Neither. I have used both, but have a local food Pro Pac that is better.


----------



## badbullgator (Dec 20, 2004)

Maybe you foodies will be interested in this. Do another search and look for food polls. You will see that more folks here feed PP than other brands. There just might be a reason for that.;-)


----------



## brian lewis (Jun 6, 2005)

I know, not one of the choices....but....been on diamond for several years but am giving some of Black Gold's new formulas a try and am really liking the results.


----------



## TANK (Oct 25, 2007)

I'm a EUK man.......


----------



## sqrle1 (Jan 22, 2006)

badbullgator said:


> Maybe you foodies will be interested in this. Do another search and look for food polls. You will see that more folks here feed PP than other brands. There just might be a reason for that.;-)



Large advertising budget and availability would play a major reason. 

You would be surprised at the reasons people will give why they feed a particular brand. 
One reason I have gotten is my dog food company gives away little tote bags and such at the shows. 
My dog food company puts me up in a hotel in New York for the major dog show. Even though the person stated that they weren't always happy with the product.
My dog food company gives me $7.00 checks for the belonging to the club. ? If they could afford to give that much off everyone else must be really getting raked. 
It has something in it that makes my dogs teeth whiter so I don't have to clean them.


----------



## born2retrieve (Nov 18, 2007)

I have tried both in the past (EUK and PP). I have found Nuntri Source to be much better and cost less.


----------



## Waterdogs (Jan 20, 2006)

Opinions about dog foods are like buttholes. Everyone has one. I try to support the companys that support are sports. I feed Eukanuba to my young dogs. I really think their are better foods but Ive always had good stools and good results with it. Ive dome resaerch on all of it and am more confused now.


----------



## FowlDawgs (Oct 22, 2007)

I currently feed Pro Plan Perf, but when I have to go buy another bag for my choco hunny we're going back to Euk Sporting. PP is alright, but Mojo doesn't really like it and I liked the way Euk made her coat and teeth look better than with the PP. But, who cares what you feed your dog as long as it gets its nutritional value and is healthy.

Cory


----------



## msdaisey (May 13, 2004)

I feed Euk and Iams products because I can buy them wholesale and delivered (and stacked in the barn) to me. The distributor also carries, crates, leads, treats, toys, etc. - almost everything you'd find in PetSmart, but I can buy at cost.

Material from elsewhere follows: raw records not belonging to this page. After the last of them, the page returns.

-- ==== Sys2Proof/Tests/Slice0.lean ====
section
/-! SUPPORT. Tests. Expected values are those of spec/95_test_vectors.md (its section is named at each group), which the
spec worked out from its rules by hand, and of the examples of the rules themselves; none is this model's own answer. The
last part is the witnesses: for each obligation with hypotheses, operands that meet all of them. -/

namespace Sys2Proof.Tests

open Sys2Proof Sys2Proof.Machine

/-! ## Helpers -/

/-- The packet of configuration `c` with these parts. -/
def packet (c : Cfg) (cw : BitVec 32) (opa opb opw opv : Nat) : Packet c :=
  ⟨cw, BitVec.ofNat _ opa, BitVec.ofNat _ opb, BitVec.ofNat _ opw, BitVec.ofNat _ opv⟩

/-- The engine with the listed registers loaded (index 0 first) and the given STATUS. -/
def loaded (c : Cfg) (regs : List (RegIdx × List Nat)) (st : BitVec 8) : Engine c :=
  { regs.foldl (fun e x => e.writeReg x.1 (.build fun k => BitVec.ofNat _ (x.2[k]?.getD 0))) (Engine.reset c) with
    status := st }

/-- One step on packet `p` from engine `e`: register `r`, the header and `rv` of the last response, STATUS. -/
def run {c : Cfg} (e : Engine c) (p : Packet c) (r : Nat) : Option (List Nat × BitVec 16 × Nat × BitVec 8) :=
  match step ⟨c, { e with inputs := [.command p] }⟩ with
  | .next t =>
    match t.eng.regs[r]?, t.eng.responses.getLast? with
    | some b, some a => some (b.toList.map BitVec.toNat, a.header, a.rv.toNat, t.eng.status)
    | _, _ => none
  | .fault _ => none
  | .refused _ => none

/-- The next state of an outcome that has one. -/
def next? : Host.Outcome State Fault Refusal → Option State
  | .next t => some t
  | .fault _ => none
  | .refused _ => none

/-! ## Well-formedness: each check refuses an ill-formed term (30_encoding.md R75, condition 4; 00_scope.md R6 to R9) -/

theorem test_destination_field_is_checked :
    ([.zero 8, .full 8, .new 8 true, .ldv 8, .frombit 8, .copy 8 0, .set 8 true, .mask 8 true, .setrange 8 true] ++
     [.and 8 0 0, .or 8 0 0, .xor 8 0 0, .not 8 0, .anda 8 0, .ora 8 0, .xora 8 0, .nota 8, .add 8 0, .adda 8] :
      List Instr).all (fun i => !i.wellFormed 8 && i.wellFormed 9) = true := by decide

theorem test_first_source_field_is_checked :
    ([.copy 0 8, .rdv 8, .get 8, .and 0 8 0, .or 0 8 0, .xor 0 8 0, .not 0 8, .add 0 8, .eq 8 0, .cmp 8 0] :
      List Instr).all (fun i => !i.wellFormed 8 && i.wellFormed 9) = true := by decide

theorem test_second_source_field_is_checked :
    ([.and 0 0 8, .or 0 0 8, .xor 0 0 8, .anda 0 8, .ora 0 8, .xora 0 8, .eq 0 8, .cmp 0 8] :
      List Instr).all (fun i => !i.wellFormed 8 && i.wellFormed 9) = true := by decide

theorem test_status_commands_name_no_register : (Instr.rdst.wellFormed 1 && Instr.clrst.wellFormed 1) = true := by decide

theorem test_illegal_configurations_are_refused :
    ¬ Cfg.Legal ⟨0, 20, 8, 32⟩ ∧ ¬ Cfg.Legal ⟨8, 0, 8, 32⟩ ∧ ¬ Cfg.Legal ⟨8, 20, 0, 32⟩ ∧ ¬ Cfg.Legal ⟨8, 20, 17, 32⟩ ∧
    ¬ Cfg.Legal ⟨8, 32, 8, 5⟩ ∧ Cfg.Legal ⟨8, 31, 16, 5⟩ := by decide

theorem test_reference_configurations :
    (cfgA.L, cfgA.P) = (2, 0) ∧ (cfgB.L, cfgB.P) = (3, 4) ∧ (cfgC.L, cfgC.P) = (16, 0) := by decide

/-! ## Decoding (95_test_vectors.md 2.1; each word is written from the bits of R61) -/

theorem test_decode_construction :
    ([(0x00000010, .zero 0), (0x00000711, .full 7), (0x00100212, .new 2 true),
      (0x00000212, .new 2 false), (0x00000513, .ldv 5), (0x00000114, .frombit 1),
      (0x00005615, .copy 6 5), (0x00003016, .rdv 3)] :
      List (BitVec 32 × Instr)).all (fun x => decide (decode 8 x.1 = .ok x.2 ∧ encode x.2 = x.1)) = true := by decide
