-- ==== Sys2Proof/Word.lean ====
section
/-! DEFINITION. The word types of the WT40 model. -/

namespace Sys2Proof

/-- A byte of a message body, a record or the slice store (12_formats.md, R184). -/
abbrev Byte := BitVec 8

/-- A node number, 0 to 7 (00_scope.md, Conductors and ports). -/
abbrev Node := Fin 8

/-- The rank of a spine message, class × 256 + topic × 8 + origin (00_scope.md, Rank). -/
abbrev Rank := BitVec 12

/-- An event counter, 16 bits wide (00_scope.md, Counters). -/
abbrev Counter := BitVec 16

end Sys2Proof
end

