/-- The mode of an entry with the fields of that mode (R72). Times in sixteenths of a µs. -/
inductive Mode
  | repeating (period phase nextDue : Nat)
  | counted (source : Fin 8) (n progress : Nat)
  deriving DecidableEq, Repr

/-- A schedule entry (R72). -/
structure SchedEntry where
  action : Action
  mode : Mode
  deriving DecidableEq, Repr

/-- The schedule table (R72, R74). -/
structure Schedule where
  entries : Vector SchedEntry 8
  skippedDues : Counter
  deriving DecidableEq, Repr

/-! ### Motion -/

/-- One row of the axis map: sensor axis 0 to 2 and sign (05, Profile values). -/
structure AxisMap where
  axis : Fin 3
  negative : Bool
  deriving DecidableEq, Repr

/-- The profile's motion values (05, Profile values). -/
structure MotionSettings where
  axisMap : Axes AxisMap
  bias : Axes Int
  gain : Axes Nat
  readLimit : Nat
  deriving DecidableEq, Repr

/-- A sensor read in flight (R79): its stamp in µs and the local count at its start. -/
structure SensorRead where
  stamp : Nat
  since : Nat
  deriving DecidableEq, Repr

/-- A record of the sample ring (R81). -/
structure SampleRecord where
  stamp : Nat
  gyro : Axes (BitVec 16)
  accel : Axes (BitVec 16)
  gyroSat : Axes Bool
  accelSat : Axes Bool
  held : Bool
  deriving DecidableEq, Repr

/-- An entry of the pose history (R84). -/
structure PoseEntry where
  sequence : BitVec 16
  stamp : Nat
  angles : Axes (BitVec 32)
  increments : Axes Int
  held : Bool
  saturated : Bool
  deriving DecidableEq, Repr

/-- The motion unit (R79 to R88); ring and history oldest first. -/
structure Motion where
  reading : Option SensorRead
  ring : List SampleRecord
  lastGyro : Axes (BitVec 16)
  lastAccel : Axes (BitVec 16)
  acc : Axes (BitVec 32)
  lastInc : Axes Int
  failures : BitVec 16
  history : List PoseEntry
  settings : MotionSettings
  good : Counter
  notReady : Counter
  timedOut : Counter
  overlaps : Counter
  zeroed : Counter
  saturated : Counter
  emptyReports : Counter
  deriving DecidableEq, Repr

/-- A dial's range and start count (R92). -/
structure DialRange where
  min : Int
  max : Int
  start : Int
  deriving DecidableEq, Repr

/-- One dial (R89 to R93). -/
structure DialState where
  range : DialRange
  count : Int
  lineA : Bool
  lineB : Bool
  limit : Bool
  frameValue : Int
  skips : Counter
  limitSteps : Counter
  deriving DecidableEq, Repr

/-- The two dials. -/
structure Dials where
  e0 : DialState
  e1 : DialState
  deriving DecidableEq, Repr

/-! ### Lane sender -/

/-- The line of the picture input in progress (R96). -/
inductive InputLine
  /-- no line start since the frame start -/
  | none
  /-- the pixels of an unfinished line, in order -/
  | filling (pixels : List Pixel)
  /-- complete; the mark says that pixels after the last were counted as a long line -/
  | full (long : Bool)
  /-- a line after line H − 1 -/
  | extra
  deriving DecidableEq, Repr

/-- The input frame in progress (R96 to R99). -/
structure InputFrame where
  tag : Option FrameTag
  linesDone : Nat
  line : InputLine
  /-- the completed lines of the slice in progress, in order -/
  slice : List (List Pixel)
  extraCounted : Bool
  deriving DecidableEq, Repr

/-- The input frame state of an eye (R99). -/
inductive EyeInput
  | sending | voiding | dropping
  deriving DecidableEq, Repr

/-- A slice in a lane queue (R100). -/
structure Slice where
  index : Nat
  tag : Option FrameTag
  pixels : List Pixel
  deriving DecidableEq, Repr

/-- The lane sender's state for one eye (R99 to R101). -/
structure SenderEye where
  input : EyeInput
  voidsOwed : Nat
  /-- `none`: no void tag; `some none`: the tag of an untagged frame -/
  voidTag : Option (Option FrameTag)
  queue : List Slice
  sent : BitVec 16
  horizon : BitVec 16
  deriving DecidableEq, Repr

/-- The packet on the lane (R102, R105). -/
structure LanePacket where
  eye : Eye
  bytes : List Byte
  deriving DecidableEq, Repr

/-- The lane sender of a CONSOLE (R96 to R104). -/
structure LaneSender where
  frame : Option InputFrame
  tags : List FrameTag
  eyes : Both SenderEye
  lastEye : Eye
  leftNext : Bool
  packet : Option LanePacket
  epochHeld : Option Byte
  frameNumber : BitVec 32
  malformed : Counter
  inputFrames : Counter
  inputShape : Counter
  untagged : Counter
  tagsRefused : Counter
  slicesFormed : Counter
  slicesQueued : Counter
  slicesDropped : Counter
  framesDropped : Counter
  voidsSent : Counter
  slicesSent : Counter
  creditsTaken : Counter
  resyncs : Counter
  flushed : Counter
  laneDowns : Counter
  deriving DecidableEq, Repr

/-! ### Lane receiver -/

/-- The lane receiver's state for one eye (R106). -/
structure ReceiverEye where
  accepted : BitVec 16
  horizon : BitVec 16
  lastLoaded : Option (BitVec 16)
  deriving DecidableEq, Repr

/-- The pixel packet whose pixels are arriving (R109, R119): where it is written, if anywhere. -/
structure Arriving where
  eye : Eye
  index : Nat
  buffer : Option (Fin 256)
  deriving DecidableEq, Repr

/-- The lane receiver of a HEADSET (R106 to R112). -/
structure LaneReceiver where
  eyes : Both ReceiverEye
  epoch : Byte
  packet : Option Arriving
  packetsTaken : Counter
  voidsTaken : Counter
  voided : Counter
  headerDiscards : Counter
  overruns : Counter
  creditLoads : Counter
  laneDowns : Counter
  deriving DecidableEq, Repr

/-! ### Slice store -/

/-- The picture geometry and edge colours (R113). -/
structure Geometry where
  S : Nat
  H : Nat
  W : Nat
  edge : Both Pixel
  deriving DecidableEq, Repr

/-- What the last packet taken into a buffer left there (R114). -/
inductive BufferContent
  | pixels | unchanged | damaged
  deriving DecidableEq, Repr

/-- A tag as a buffer or a header holds it, with its present mark (R105, R114). -/
structure Tag where
  target : BitVec 32
  pose : BitVec 16
  present : Bool
  deriving DecidableEq, Repr

/-- A buffer record (R114). -/
structure BufferRecord where
  /-- FULL, else OPEN -/
  full : Bool
  content : BufferContent
  tag : Tag
  /-- a write is in progress -/
  writing : Bool
  deriving DecidableEq, Repr

/-- The access of a band (R115). -/
inductive BandAccess
  | live | fixed | absent
  deriving DecidableEq, Repr

/-- The direction of a band's run of buffers (R115). -/
inductive Direction
  | up | down
  deriving DecidableEq, Repr

/-- A band descriptor (R115). -/
structure Band where
  access : BandAccess
  base : Nat
  count : Nat
  direction : Direction
  fill : Pixel
  written : Bool
  stale : Bool
  deriving DecidableEq, Repr

/-- The kind of a map fault (R122). -/
inductive MapFaultKind
  | overrun | absent | length
  deriving DecidableEq, Repr

/-- A frozen map fault capture record (R122). -/
structure MapFault where
  kind : MapFaultKind
  eye : Eye
  index : Byte
  tag : Tag
  time : Nat
  later : Counter
  deriving DecidableEq, Repr

/-- The bytes of the buffer areas: a sparse list of (address, byte), in one canonical form (log 11). -/
abbrev Memory := List Host.Cell

/-- The slice store of a HEADSET (07); the geometry serves the CONSOLE too. -/
structure SliceStore where
  geometry : Geometry
  buffers : Vector BufferRecord 256
  mem : Memory
  bands : Both (Vector Band 8)
  /-- `none` while the record is released -/
  fault : Option MapFault
  pixelWrites : Counter
  voidKeeps : Counter
  checkFailures : Counter
  writesCut : Counter
  fixedDiscards : Counter
  mapFaults : Counter
  captures : Counter
  deriving DecidableEq, Repr

/-! ### Scan unit -/

/-- The profile's scan values (08, Profile values); brightness B[0] to B[3]. -/
structure ScanSettings where
  lp : Nat
  glow : Nat
  hmax : Nat
  kx : Nat
  ky : Nat
  lensStep : Int
  maxshift : Nat
  brightness : Vector Nat 4
  deriving DecidableEq, Repr

/-- A shift record (R129). -/
structure ShiftRecord where
  dx16 : Int
  dy : Int
  unmatched : Bool
  hClamp : Bool
  vClamp : Bool
  deriving DecidableEq, Repr

/-- The scan unit's state for one eye (R129). -/
structure ScanEye where
  shift : Option ShiftRecord
  staleCurrent : Bool
  staleBehind : Bool
  deriving DecidableEq, Repr

/-- The scan unit of a HEADSET (R128 to R144). -/
structure Scan where
  scanning : Bool
  current : Option Nat
  eyes : Both ScanEye
  tickTime : Option Nat
  lineClock : Nat
  /-- the next line to be formed, implied by R131 -/
  nextLine : Nat
  frameNumber : BitVec 32
  settings : ScanSettings
  overlaps : Counter
  staleShows : Counter
  lateShows : Counter
  unmatched : Counter
  clamped : Counter
  overtaken : Counter
  deriving DecidableEq, Repr

/-! ### Audio unit -/

/-- The stream state (R146). -/
inductive StreamState
  | idle | priming | playing | underrun | draining
  deriving DecidableEq, Repr

/-- The kind of a block list record with the fields of that kind (R146). -/
inductive BlockKind
  | block (sequence : Byte) (stamp : Int)
  | fill
  deriving DecidableEq, Repr

/-- A record of the block list (R146). -/
structure BlockRecord where
  kind : BlockKind
  remaining : Nat
  started : Bool
  deriving DecidableEq, Repr

/-- The state of a capture buffer (R157). -/
inductive CaptureState
  | filling | waiting | free
  deriving DecidableEq, Repr

/-- A capture buffer (R157). -/
structure CaptureBuffer where
  state : CaptureState
  stamp : Nat
  samples : List (BitVec 16)
  deriving DecidableEq, Repr

/-- Capture (R157 to R159). -/
structure Capture where
  switch : Bool
  a : CaptureBuffer
  b : CaptureBuffer
  sequence : Byte
  blocks : Counter
  deriving DecidableEq, Repr

/-- The audio unit of a HEADSET (09). -/
structure Audio where
  state : StreamState
  origin : Option Node
  lastSeq : Option Byte
  lastFrame : StereoFrame
  ring : List StereoFrame
  blocks : List BlockRecord
  /-- `none` while the silence timer is stopped -/
  silence : Option Nat
  gain : Nat
  capture : Capture
  slipLimit : Nat
  captureEnable : Bool
  malformed : Counter
  taken : Counter
  foreign : Counter
  late : Counter
  early : Counter
  old : Counter
  gaps : Counter
  resyncs : Counter
  overflows : Counter
  slips : Counter
  underruns : Counter
  captureOverruns : Counter
  deriving DecidableEq, Repr
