-- ==== Sys2Proof/Machine/Tick.lean ====
section
/-! DEFINITION. One microsecond of the station's oscillator, the alert wire as other stations drive it, and the events
that are due after it (R57 to R61, R131; logs 1 and 5). -/

namespace Sys2Proof.Machine

/-! ### A microsecond passes -/

/-- The last value of the 48-bit local count (R59). -/
def lastCount : Nat := 2 ^ 48 - 1

/-- Past its 48 bits the local count is `v`, and agreed time goes on from where it stood (R59; log 12). -/
def TimeUnit.recount (t : TimeUnit) (v : Nat) : TimeUnit :=
  { t with
    localCount := v
    offset := 16 * ((t.localCount : Int) + 1 - (v : Int)) + t.offset
    readings := t.readings.map fun r =>
      { r with offset := 16 * ((t.localCount : Int) + 1 - (v : Int)) + r.offset } }

/-- The microsecond that ends is kept for the record of a start bit that lay in it (R14; log 4). -/
def keepReading (s : State) : State :=
  s.updTime fun t => { t with readings := ({ read := t.agreed, offset := t.offset } :: t.readings).take 29 }

/-- The local count advances; past its 48 bits its value is free (R59; log 12). -/
def countMicrosecond (s : State) : State :=
  if s.time.localCount < lastCount then s.updTime fun t => { t with localCount := t.localCount + 1 }
  else (s.updTime (·.recount (Config.freeValue s.free).toNat)).useFree

/-- The direction of the slew: 1, −1 or 0 (R60). -/
def slewSign (r : Int) : Int := if 0 < r then 1 else if r < 0 then -1 else 0

/-- A microsecond of slew: the remainder shrinks by one sixteenth, agreed time and the held times move by it (R60,
R61). -/
def slewMicrosecond (s : State) : State :=
  let d := slewSign s.time.slew
  if d = 0 then s
  else (moveHeld d s).updTime fun t => { t with offset := t.offset + d, slew := t.slew - d }

/-- The line clock of a running scan advances by 16 sixteenths (R131). -/
def runLineClock (s : State) : State :=
  if s.scan.scanning then s.updScan fun c => { c with lineClock := c.lineClock + 16 } else s

/-- Whether another station drives the alert wire is free in every microsecond (R57, R58; logs 5 and 12). -/
def senseAlert (s : State) : State :=
  (s.updPins fun p => { p with alertOthers := (Config.freeValue s.free).getLsbD 0 }).useFree

/-- One microsecond passes. -/
def passMicrosecond (s : State) : State := runLineClock (slewMicrosecond (countMicrosecond (keepReading s)))

/-! ### Events that are due -/

def whenDue (b : Bool) (i : Instr) : List Instr := if b then [i] else []

/-- The row of the command unit for a code (R37, R38). -/
def commandRow (code : BitVec 5) : Instr :=
  match code.toNat with
  | 1 => .status
  | 2 => .clearAlarm
  | 3 => .holdEncoders
  | 4 => .readSamples
  | 5 => .alignPose
  | 6 => .readBands
  | 7 => .clearMapFault
  | 8 => .capture
  | 9 => .setGain
  | 10 => .readQueue
  | 11 => .restart
  | 12 => .readTime
  | _ => .unknownCommand

/-- The command unit is FREE and has a command to take (R38). -/
def dueCommand (s : State) : List Instr :=
  match s.cmd.answering, s.cmd.queue with
  | none, c :: _ => [commandRow c.code]
  | none, [] => []
  | some _, _ => []

def dueFiring (s : State) (a : Action) (i : Instr) : List Instr := whenDue (s.dueEntry a).isSome i

/-- The firings of REPEAT entries that are due (R74). -/
def dueFirings (s : State) : List Instr :=
  dueFiring s .beacon .beacon ++ dueFiring s .frame .frame ++ dueFiring s .sample .sample ++
    dueFiring s .poseReport .poseReportRepeatFiring ++ dueFiring s .powerReport .powerReport ++
    dueFiring s .portStatus .portStatus

/-- A sensor read whose limit has run out (R79). -/
def sensorOut (s : State) : Bool :=
  match s.motion.reading with
  | none => false
  | some r => s.readOut r

/-- The expiries and limit timers that are due (R65, R70, R79, R163, R165). -/
def dueTimers (s : State) : List Instr :=
  (allNodes.filter s.recordDue).map .timeRecordExpiry ++ whenDue s.timerOut .listeningTimerExpiry ++
    (allNodes.filter s.entryDue).map .powerEntryExpiry ++ whenDue (sensorOut s) .sensorReadTimeout ++
    whenDue s.meterOut (.meterReadingTimeout .awaited .awaited)

/-- The lane sender has a packet to start (R102). -/
def laneDue (s : State) : Bool := s.laneFree && s.laneChoice.isSome

/-- The loader's events that are due: nothing is fitted, or the memory has not answered (R177); a restart (R178), which
reads the straps as they are held, since the microsecond brings no others (log 7). -/
def dueLoader (s : State) : List Instr :=
  whenDue (s.loader.life == .loading && !s.straps.profilePresent) (.profileInstalled []) ++
    whenDue s.memoryOut .profileMemoryTimeout ++ whenDue s.loader.restartDue (.restartBegin s.straps)

/-- Every event that is due, in a fixed order (log 1). They are looked for at the end of a microsecond alone: what a
command makes due within one, as line 0 of the scan that a FRAME firing starts (R131), is raised at the end of the next
(log 1). -/
def dueEvents (s : State) : List Instr :=
  dueLoader s ++ dueFirings s ++ dueTimers s ++ whenDue s.lineDue .scanLine ++ whenDue s.scanOver .scanEnd ++
    whenDue s.playDue .playStampReached ++ whenDue (laneDue s) .lanePacketStart ++ dueCommand s

/-- What a step does when no command waits: a microsecond passes, the alert wire is sensed, and the events then due wait
in the queue (logs 1 and 5). A due that a forward step has passed since the last tick, or that stood at agreed time when
its entry was installed, is among them only now, agreed time having moved on by a microsecond (R74; log 1). -/
def tick (s : State) : State :=
  let after := passMicrosecond (senseAlert s)
  { after with pending := s.pending ++ dueEvents after }

end Sys2Proof.Machine
end

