-- ==== Sys2Proof/Machine/Core.lean ====
section
/-! DEFINITION. The machine as the host sees it. -/

def Sys2Proof.core : Host.Core :=
  { State := Sys2Proof.Machine.State
    Fault := Sys2Proof.Machine.Fault
    Refusal := Sys2Proof.Machine.Refusal
    step := Sys2Proof.Machine.step
    reset := Sys2Proof.Machine.State.reset }
end

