/-- R52. CLEAR ALARM: a named flag is unlatched and unmarked unless its condition is present or it is DUPNODE; flags not
named are unchanged. The reply gives the alarm set before and after; a mask with any of its four highest bits set is
CLAMPED. The ALARM slot is not touched. -/
def Obligations.ClearAlarmClearsNamedFlags : Prop :=
  ∀ (s : State) (c : Command) (rest : List Command) (hi lo : Byte) (after : Alarms), Stated.repliesBySpine s c rest →
    c.code = 2 → c.args = [hi, lo] → after.wire = s.alarms.wire → after.message = s.alarms.message →
    after.present = s.alarms.present →
    (∀ n : Fin 12,
      let named := (hi.toNat * 256 + lo.toNat).testBit n
      let clears := named = true ∧ s.alarms.present.getLsbD n = false ∧ n ≠ 1
      after.latched.getLsbD n = (if clears then false else s.alarms.latched.getLsbD n) ∧
        after.unsent.getLsbD n = (if clears then false else s.alarms.unsent.getLsbD n)) →
    exec .clearAlarm s = .next
      (Stated.spineReplied { s with alarms := after } c rest (if 16 ≤ hi.toNat then 4 else 0)
        (beBytes 2 s.alarms.latched.toNat ++ beBytes 2 after.latched.toNat))

/-! ### The schedule (R72 to R78) -/

/-- Entry `i` is the one REPEAT entry with action `a`, in a station out of LOADING; its next due is due time `j0`, and
agreed time has reached due time `j` and not the one after (R74). -/
def Stated.due (s : State) (a : Action) (i : Fin 8) (period phase j0 j : Nat) : Prop :=
  s.loader.life ≠ .loading ∧ 0 < period ∧
    s.sched.entries[i] = { action := a, mode := .repeating period phase (phase + j0 * period) } ∧
    (∀ k : Fin 8, k ≠ i → s.sched.entries[k].action ≠ a) ∧
    j0 ≤ j ∧ phase + j * period ≤ s.agreed ∧ s.agreed < phase + (j + 1) * period

/-- R75. No COUNTED entry with an action counts the firings of entry `i`. -/
def Stated.noFollower (s : State) (i : Fin 8) : Prop :=
  ∀ (k src : Fin 8) (n progress : Nat), s.sched.entries[k].mode = .counted src n progress → src = i →
    s.sched.entries[k].action = .none

/-- The schedule after a firing: next due is due time j + 1, and the dues passed without firing are counted (R74). -/
def Stated.fired (k : Schedule) (a : Action) (i : Fin 8) (period phase j0 j : Nat) : Schedule where
  entries := k.entries.set i { action := a, mode := .repeating period phase (phase + (j + 1) * period) }
  skippedDues := BitVec.ofNat 16 (min (k.skippedDues.toNat + (j - j0)) 65535)

/-- R76. The firing rows with their actions. -/
def Stated.firingRows : List (Instr × Action) :=
  [(.beacon, .beacon), (.frame, .frame), (.sample, .sample), (.poseReportRepeatFiring, .poseReport),
    (.powerReport, .powerReport), (.portStatus, .portStatus)]

/-- R74. A due REPEAT entry fires once for all the dues agreed time has passed: its next due is the first due time later
than agreed time, and the others passed are counted as skipped. A row whose entry is not due does nothing (log 2). -/
def Stated.FiringTakesDueToFirstAfterNow : Prop :=
  (∀ (s : State) (row : Instr × Action) (i : Fin 8) (period phase j0 j : Nat), row ∈ Stated.firingRows →
    Stated.due s row.2 i period phase j0 j → Stated.noFollower s i →
    ∃ t, exec row.1 s = .next t ∧ t.sched = Stated.fired s.sched row.2 i period phase j0 j) ∧
  ∀ (s : State) (row : Instr × Action), row ∈ Stated.firingRows →
    s.loader.life = .loading ∨ (∀ k : Fin 8, s.sched.entries[k].action ≠ row.2) ∨
      (∀ (k : Fin 8) (period phase due : Nat),
        s.sched.entries[k] = { action := row.2, mode := .repeating period phase due } → s.agreed < due) →
    exec row.1 s = .next s

/-- R75, R85. A COUNTED entry counts each firing of its source, whatever dues it stood for, and fires on the Nth, when
its progress returns to 0. Here a POSE_REPORT entry that counts SAMPLE firings, the only one to do so: its action loads
the POSE slot in a RUNNING station that has a pose entry. -/
def Stated.CountedEntryFiresOnEveryNth : Prop :=
  ∀ (s : State) (i k : Fin 8) (period phase j0 j n progress : Nat), Stated.due s .sample i period phase j0 j →
    s.sched.entries[k] = { action := .poseReport, mode := .counted i n progress } → progress < n →
    (∀ k' src n' p', k' ≠ k → s.sched.entries[k'].mode = .counted src n' p' → src = i →
      s.sched.entries[k'].action = .none) →
    s.loader.life = .running → s.spine.standing ≠ .cut → s.motion.history ≠ [] →
    ∃ t, exec .sample s = .next t ∧
      t.sched.entries[k] =
        { action := .poseReport, mode := .counted i n (if progress + 1 = n then 0 else progress + 1) } ∧
      (progress + 1 ≠ n → t.slots = s.slots) ∧
      (progress + 1 = n → s.slots.pose.state = .empty → t.slots.pose.state = .pending) ∧
      t.slots = { s.slots with pose := t.slots.pose } ∧
      t = { s with sched := t.sched, motion := t.motion, slots := t.slots }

I can buy the Professional bags of some foods, but with products that don't come that way, I can participate in the breeder program (save UPCS for rebate checks, which I then submit when I buy more). Just leave the check/coupons for the driver, who is a great guy.

HUGE convenience factor - plus my dogs have always done well on Euk.


----------



## WindyCreek (Jan 3, 2007)

Pro Plan Performance. Have used Eukanuba in the past. Both are good whatever works for anyone's situation whether due to availability, rebates, endurance, coat or whatever is the way for them to go.


----------



## lanse brown (Apr 22, 2004)

I fed Pro Plan for 22 years and I now have 15 Purina Hats, 6 Purina Jackets, 57 Purina Whistle lanyards, 3 15' x 15' Purina tents, 3 Columbia White Purina Rain Gear, and 9 white Purnia Handling Jackets and 4 pair of Purina Checker Board boxer shorts, I realize that I pay 10-15 dollars a bag more and I am sure that my dog likes the way I look. My dogs do not eat advertising and so I changed to Black Gold-50# not 37 1/2 # and a cost of $24 per bag not $38. So far the last 3 FC/AFC Double Header bitches have not lost weight.


----------



## camhuff (Apr 4, 2007)

I used to use Euk, but it got so EXPENSIVE I had to change to Hi-Pro. Got the same results for 1/2 the money.


----------